[CONFSERVER-12319] Adding users to a large group is slow with default (Hibernate) user management Created: 03/Jul/2008  Updated: 17/Feb/2017  Resolved: 21/Jan/2010

Status: Resolved
Project: Confluence Server
Component/s: None
Affects Version/s: 2.8
Fix Version/s: 3.1.1

Type: Bug Priority: High
Reporter: Igor Minar Assignee: Andrew Lynch [Atlassian]
Resolution: Fixed Votes: 11
Labels: affects-server, bugfix_support_backlog, performance, permissions, users&groups
Remaining Estimate: Not Specified
Time Spent: Not Specified
Original Estimate: Not Specified
Environment:

MySQL5


Attachments: Zip Archive search-3.37.zip    
Issue Links:
Cloners
was cloned as CONFSERVER-18347 Adding LDAP User to a large internal ... Resolved
Reference
relates to CONFSERVER-10030 db2: queries that use 'lower' do not ... Resolved
is related to CONFSERVER-14989 Possible net.sf.hibernate.impl.Sessio... Resolved
is related to CONFSERVER-13754 HibernateGroupManager.hasExternalMemb... Resolved
is related to CONFSERVER-8675 Support for thousands of groups needs... Resolved
Support reference count: 4
Participants:
Last Touched By: Katherine Yabut
Last commented: 8 years, 12 weeks, 3 days ago
Internal Complexity: 4
Internal Value: 6
Reviewers:
Chris Kiehl

 Description   

While debugging an outage at wikis.sun.com I noticed that the code in HibernateUserManager#addMembership generates some extremely inefficient queries that were giving our db and network hard time:

membership = dGroup.getLocalMembers();

if (membership == null)
{
       membership = new HashSet();
       dGroup.setLocalMembers(membership);
}

membership.add(user);

The last line of the code translates to:

DEBUG 2008-07-02 11:35:43,801 [service-j2ee-3] BatcherImpl:log - select localmembe0_.groupid as groupid__, localmembe0_.userid as userid__, defaulthib1_.id as id0_, defaulthib1_.name as name0_, defaulthib1_.password as password0_, defaulthib1_.email as email0_, defaulthib1_.created as created0_, defaulthib1_.fullname as fullname0_ from local_members localmembe0_ inner join users defaulthib1_ on localmembe0_.userid=defaulthib1_.id where localmembe0_.groupid=?

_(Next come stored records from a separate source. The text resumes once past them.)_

-- ==== Sys2Proof/Machine/Ending.lean ====
section
/-!
DEFINITION. The end of a strand and of a cord (spec/06_strand_instructions.md R147, spec/07_parallel_execution.md R171, R175,
spec/10_stage_nodes.md R203, R219, R222), the fatal end of a cord (spec/13_memory_levels.md R257,
spec/20_faults_and_horizon.md R357), the context error (R366), the event log (R257, R431), and the changes of table leaves
and frames the steward makes (R240, R243, R258).
-/
namespace Sys2Proof.Machine

/-! ### Tables and frames -/

/-- Write a table entry. -/
def setEntry (s : State) (dev dpa : Nat) (e : BitVec 64) : State :=
  { s with mem := writeMem s.mem (byteKey dev dpa) (leBytes 8 e.toNat) }

/-- The leaf entry of a virtual address: its DPA and value. -/
def leafOf (s : State) (ctx dev va : Nat) : Option (Nat × BitVec 64 × Bool) :=
  (rootOf s ctx dev).bind (fun r => walkTo s.mem dev r va)

/-- The frames of a page. -/
def pageFrames (key : Nat) (big : Bool) : List Nat :=
  if big then (List.range 512).map (fun i => key / 2 ^ 16 + i) else [key / 2 ^ 16]

/-- Change frames. -/
def modFrames (s : State) (fs : List Nat) (f : Frame → Frame) : State :=
  { s with frames := fs.foldl (fun m k => mset m k (f ((mget m k).getD ⟨0, .free, false⟩))) s.frames }

/-- The token records of a list of frames become HOLDER none, MARK NONE (R258, R275). -/
def clearTokens (s : State) (fs : List Nat) : State :=
  { s with tokens := s.tokens.filter (fun p => !fs.contains (p.1 / 2 ^ 16)) }

/-- The requests a recall of some frames drains: every sent one to them, those of other modules left out where near says so, since an
exported frame refuses them afterwards (R275, R389). One that is a fatal miss is never performed (R388). -/
def toDrain (s : State) (near : Bool) (fs : List Nat) : List Req :=
  s.arrivals.filter (fun r => r.addrs.any (fun a => fs.contains (a / 2 ^ 16) && (!near || r.core.dev == keyDev a)) &&
    !r.addrs.any (fun a => remoteMiss s r.core.dev r.party.ctx a (needOf r.kind)))

/-- Perform every request to drain that may be decided now (R275). -/
def drain (s : State) (near : Bool) (fs : List Nat) : State :=
  (toDrain s near fs).foldl (fun s r => if s.arrivals.any (·.uid == r.uid) then performGroup s r else s) s

/-- The drain of the module's own requests to some frames. -/
def drainFrames (s : State) (fs : List Nat) : State := drain s true fs

/-- A request of the module to some frames is not drained yet: what recalls them waits (R275). -/
def undrained (s : State) (fs : List Nat) : Bool := !(toDrain s true fs).isEmpty

/-- The values of a list of frames that nobody has released are discarded; only the weight store keeps bytes past an unmap (R275). -/
def discardUnrel (s : State) (fs : List Nat) : State :=
  let as := (s.tokens.filter (fun p => p.2.mark == .unrel && fs.contains (p.1 / 2 ^ 16) && isWeight p.1)).map (·.1)
  { s with mem := as.foldl (fun m a => writeCell m a unlisted) s.mem }

/-- The frames that hold bytes of some parties (R262). -/
def heldFrames (s : State) (mine : Party → Bool) : List Nat :=
  ((s.tokens.filter (fun x => x.2.holder.any mine)).map (fun x => x.1 / 2 ^ 16)).eraseDups

/-- Glesko drops the TLB entries of a context on every core, and frames moved away become FREE (R244, R245). -/
def shootdown (s : State) (ctx : Nat) : State :=
  let gone := (s.moves.filter (fun m => m.ctx == ctx && m.step == 4)).map (·.old)
  let s : State := { s with modules := s.modules.map (fun m => (m.1, { m.2 with
      dies := m.2.dies.map (fun d => { d with
        cores := d.cores.map (fun q => (q.1, { q.2 with tlb := q.2.tlb.filter (fun e => e.ctx != ctx) })) }) })) }
  modFrames { s with moves := s.moves.filter (fun m => !(m.ctx == ctx && m.step == 4)) } gone (fun f => { f with state := .free, seen := false })

/-- The drop of R244 that falls due when a frame has advanced to a multiple of 128. -/
def advanced (s : State) (ctx : Nat) (fs : List Nat) : State :=
  if fs.any (fun k => ((mget s.frames k).getD ⟨0, .free, false⟩).gen.toNat % 128 == 0) then shootdown s ctx else s

/-- Remove one page of a context from its tables: requests drained, generation advanced, tokens recalled, leaf cleared,
frames free and their unreleased values discarded (R258, R275). The frames of another module stay with it (R387). -/
def unmapPage (s : State) (ctx dev va : Nat) : State :=
  match leafOf s ctx dev va with
  | none => s
  | some (a, e, big) =>
    if !isLeaf e big then s
    else
      let t := leafEntry ctx va e big
      let fs := if t.dev == dev then pageFrames (byteKey t.dev t.dpa) big else []
      let s := drainFrames s fs
      let s := modFrames (clearTokens (discardUnrel s fs) fs) fs (fun f => { gen := f.gen + 1, state := .free, seen := false })
      setEntry (advanced s ctx fs) dev a 0

/-! ### The event log -/

/-- Append a record to a context's event log of 4,096 records (R257, R431). -/
def appendLog (s : State) (ctx : Nat) (r : LogRec) : State :=
  modCtx s ctx (fun x =>
    let full := 4096 ≤ x.log.length
    { x with
      log := (if full then x.log.tail else x.log) ++ [r]
      unread := min 4096 (x.unread + 1)
      lost := if full then x.lost + 1 else x.lost })

/-- What the stewards log outside the event log, in the same form: KIND 5 a context error with its cause and PC (R366), KIND 6
a cord saved by bkpt with its save area in VA (R373), KIND 7 a fatal miss with the DPA in VA and the issuing module in CAUSE
(R388). -/
def note (s : State) (ctx : Nat) (r : LogRec) : State := modCtx s ctx (fun x => { x with notes := x.notes ++ [r] })

/-! ### Ends -/

/-- Release the queue memory of a closed graph whose last cord has ended (R222), once the requests to it are drained (R275). -/
def releaseGraph (s : State) (ctx g : Nat) : State :=
  match graphOf (ctxOf s ctx) g with
  | none => s
  | some gr =>
    if !gr.closed || s.cords.any (fun p => p.2.ctx == ctx && p.2.graph == g) then s
    else
      let ps := gr.allocs.flatMap (·.pages)
      let fs := ps.map (fun p => byteKey gr.dev p.2.1 / 2 ^ 16)
      let s := drainFrames s fs
      if undrained s fs then s
      else
        modCtx (ps.foldl (fun s p => unmapPage s ctx gr.dev p.1) s) ctx (fun x => { x with
          graphs := x.graphs.filter (·.id != g)
          slots := x.slots.filter (fun q => q.graph != g || q.state == .reserved)
          batts := x.batts.filter (·.graph != g) })

/-- The slot-table entry of a cord becomes free (R214). -/
def freeEntry (s : State) (c : Cord) : State := modCoreOf s c (fun co => { co with slots := co.slots.setIfInBounds c.entry .free })

/-- The groups a cord was configured in count it as arrived from now on (R195). -/
def endGroups (s : State) (k : Nat) (c : Cord) : State :=
  c.groups.foldl (fun s g =>
    let b := groupOf (ctxOf s c.ctx) g.1 g.2.1 g.2.2.1
    checkGroup s c.ctx { b with ended := if b.ended.contains k then b.ended else b.ended ++ [k] }) s

/-- The end of a cord (R203, R214, R219, R222, R195, R410, R413): slots, knots, landings, armed sends, queued phases and
resources. -/
def endCord (s : State) (k : Nat) : State :=
  match mget s.cords k with
  | none => s
  | some c =>
    let s := modCtx s c.ctx (fun x =>
      let x := breakOwned (freeOfCord x k) k
      { x with
        landings := x.landings.filter (fun l => l.cord != k)
        batts := x.batts.filter (fun b => b.id != c.batt.id)
        queued := x.queued.filter (· != k) })
    let s := if c.life == .running then freeEntry s c else s
    let s := { s with cords := mdel s.cords k }
    releaseGraph (endGroups s k c) c.ctx c.graph

/-- The strands of a cord have all ended. -/
def allEnded (c : Cord) : Bool := c.strands.all (fun p => p.2.mode == .ended)

/-- The end of a strand (R147, R171, R175, R203, R413): what it holds is given up, instances and signing rounds look again, and
the cord ends with its last strand. -/
def endStrand (s : State) (k l : Nat) : State :=
  match mget s.cords k with
  | none => s
  | some c =>
    let s := modStrand s k l (fun st => { st with
      mode := .ended
      wait := .none
      rs := []
      ops := []
      held := []
      rerun := []
      resume := none
      fault := none
      rep := none
      hint := 0 })
    let s := modCtx s c.ctx (fun x => leavePool (freeOfStrand x k l) k l)
    let s := cancelSends s k (fun _ t => t.lane == l)
    let s := modCord s k (fun c => { c with
      conv := c.conv.map (fun v => { v with
        signers := v.signers &&& ~~~(laneBit l)
        signed := v.signed &&& ~~~(laneBit l)
        sigs := v.sigs.filter (fun g => g.1 != l) }) })
    let s := ((List.range 8).filter (fun j => (c.conv[j]?).any (fun v => laneIn v.signers l))).foldl (fun s j => signRound s k j) s
    let s := finishInsts s k
    match mget s.cords k with
    | none => s
    | some c => if allEnded c then endCord s k else s

/-- The operations of a cord leave the miss-status entries they joined (R248). -/
def mshrLeaveAll (s : State) (c : Cord) : State :=
  c.strands.foldl (fun s p => p.2.ops.foldl (fun s o => mshrLeave s c o.uid) s) s

/-- A party of the cord of a recall. -/
def recalled (rc : Recall) (p : Party) : Bool := p.ctx == rc.ctx && p.dev == rc.dev && p.die == rc.die && p.serial == rc.serial

/-- The frames a recall concerns: those that hold bytes of the cord, and those its sent requests name. -/
def recallFrames (s : State) (rc : Recall) : List Nat :=
  (heldFrames s (recalled rc) ++ (s.arrivals.filter (fun r : Req => recalled rc r.party)).flatMap (fun r : Req => r.addrs.map (· / 2 ^ 16))).eraseDups

/-- A recall under way: what may be decided of the sent requests to its frames is performed, and once none is left the bytes of the cord
become STALE, or lose their record when released (R275). -/
def recallNow (rc : Recall) (s : State) : State :=
  let s := drain s false (recallFrames s rc)
  if !(toDrain s false (recallFrames s rc)).isEmpty then s
  else { recallStale s (recalled rc) with recalls := s.recalls.filter (· != rc) }

/-- A recall begins, and goes on while requests are under way. -/
def startRecall (s : State) (rc : Recall) : State := recallNow rc { s with recalls := s.recalls ++ [rc] }

/-- A cord is killed: no strand issues again, its unsettled operations are discarded, the bytes it wrote and did not release
become STALE, and it ends (R257, R366). Every sent request to the frames it wrote or asked for drains first (R275); of what it has on the
way, only those requests still come. -/
def killCord (s : State) (k : Nat) : State :=
  match mget s.cords k with
  | none => s
  | some c =>
    let s := startRecall s ⟨c.ctx, c.dev, c.die, c.serial⟩
    let s := { s with
      packets := s.packets.filter (fun p => p.cord != k || (match p.payload with
        | .req _ => p.answer.isNone
        | .arrival _ _ _ _ _ _ _ _ | .ether _ _ _ _ _ | .engine _ _ _ _ _ _ | .fetch _ _ _ _ => false))
      knotEvs := s.knotEvs.filter (fun e => e.cord != k) }
    let s := mshrLeaveAll s c
    let s := modCtx s c.ctx (fun x => { x with knots := x.knots.map (fun p =>
      (p.1, { p.2 with waiters := p.2.waiters.filter (fun w => w.cord != k) })) })
    endCord s k

/-- A cord ends through a lease violation or a fatal fault, with its event-log record (R257, R357). -/
def fatalEnd (s : State) (k lane kind : Nat) (pc va : BitVec 64) (cause : Nat) : State :=
  match mget s.cords k with
  | none => s
  | some c =>
    let s := appendLog s c.ctx ⟨c.ctx, c.node, lane, kind, pc, va, c.core, c.die, cause⟩
    killCord s k

/-- The context error (R366): its cords are killed, its knots broken, slots and batts discarded, nodes closed, groups removed,
and it owns no codebook; leases, page tables and the trap vector stay. -/
def contextError (s : State) (ctx lane node : Nat) (pc : BitVec 64) (cause : Nat) (core : CoreId) : State :=
  let s := note s ctx ⟨ctx, node, lane, 5, pc, 0, core.core, core.die, cause⟩
  let s := modCtx s ctx (fun x => { x with graphs := x.graphs.map (fun g => { g with closed := true }) })
  let s := (s.cords.filter (fun p => p.2.ctx == ctx)).foldl (fun s p => killCord s p.1) s
  let hs := (s.tokens.filterMap (fun x => x.2.holder)).filter (fun p => p.ctx == ctx)
  let s := ((hs.map (fun p => (⟨ctx, p.dev, p.die, p.serial⟩ : Recall))).eraseDups.filter (fun rc => !s.recalls.contains rc)).foldl startRecall s
  let s := modCtx s ctx (fun x => { x with
    knots := x.knots.map (fun p => (p.1,
      if p.2.state == .free then p.2 else { wakeAll none p.2 with state := .broken }))
    slots := x.slots.map freeSlot
    opens := []
    batts := []
    queued := []
    bars := []
    landings := [] })
  let s := ((ctxOf s ctx).graphs.map (·.id)).foldl (fun s g => releaseGraph s ctx g) s
  { s with
    knotEvs := s.knotEvs.filter (fun e => s.cords.any (fun p => p.1 == e.cord))
    modules := s.modules.map (fun m => (m.1, { m.2 with
      dies := m.2.dies.map (fun d => { d with
        cores := d.cores.map (fun q => (q.1, { q.2 with
          owner := if q.2.owner == some ctx then none else q.2.owner
          slots := q.2.slots.map (fun e => match e with
            | .bound b _ _ => if b.ctx.toNat == ctx then .free else e
            | _ => e) })) }) })) }

/-- A fatal miss at a home byte: it is logged at the target and at the issuing module, and the context takes the context error
(R388, R366). -/
def missError (s : State) (ctx lane node : Nat) (pc : BitVec 64) (a : Nat) (core : CoreId) : State :=
  let r : LogRec := ⟨ctx, node, lane, 7, 0, BitVec.ofNat 64 (keyDpa a), core.core, core.die, core.dev⟩
  contextError (note (note s ctx r) ctx { r with pc := pc }) ctx lane node pc 0 core

end Sys2Proof.Machine
end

DEBUG 2008-07-02 11:35:43,806 [service-j2ee-3] BatcherImpl:log - insert into local_members (groupid, userid) values (?, ?)

Which means retrieve*all* members of a given group and then insert the user to the db.

If you run this query on our db with 25k users in a group, you run into some really big problems. By that I mean that the query can easily run several minutes and affect the overall db performance.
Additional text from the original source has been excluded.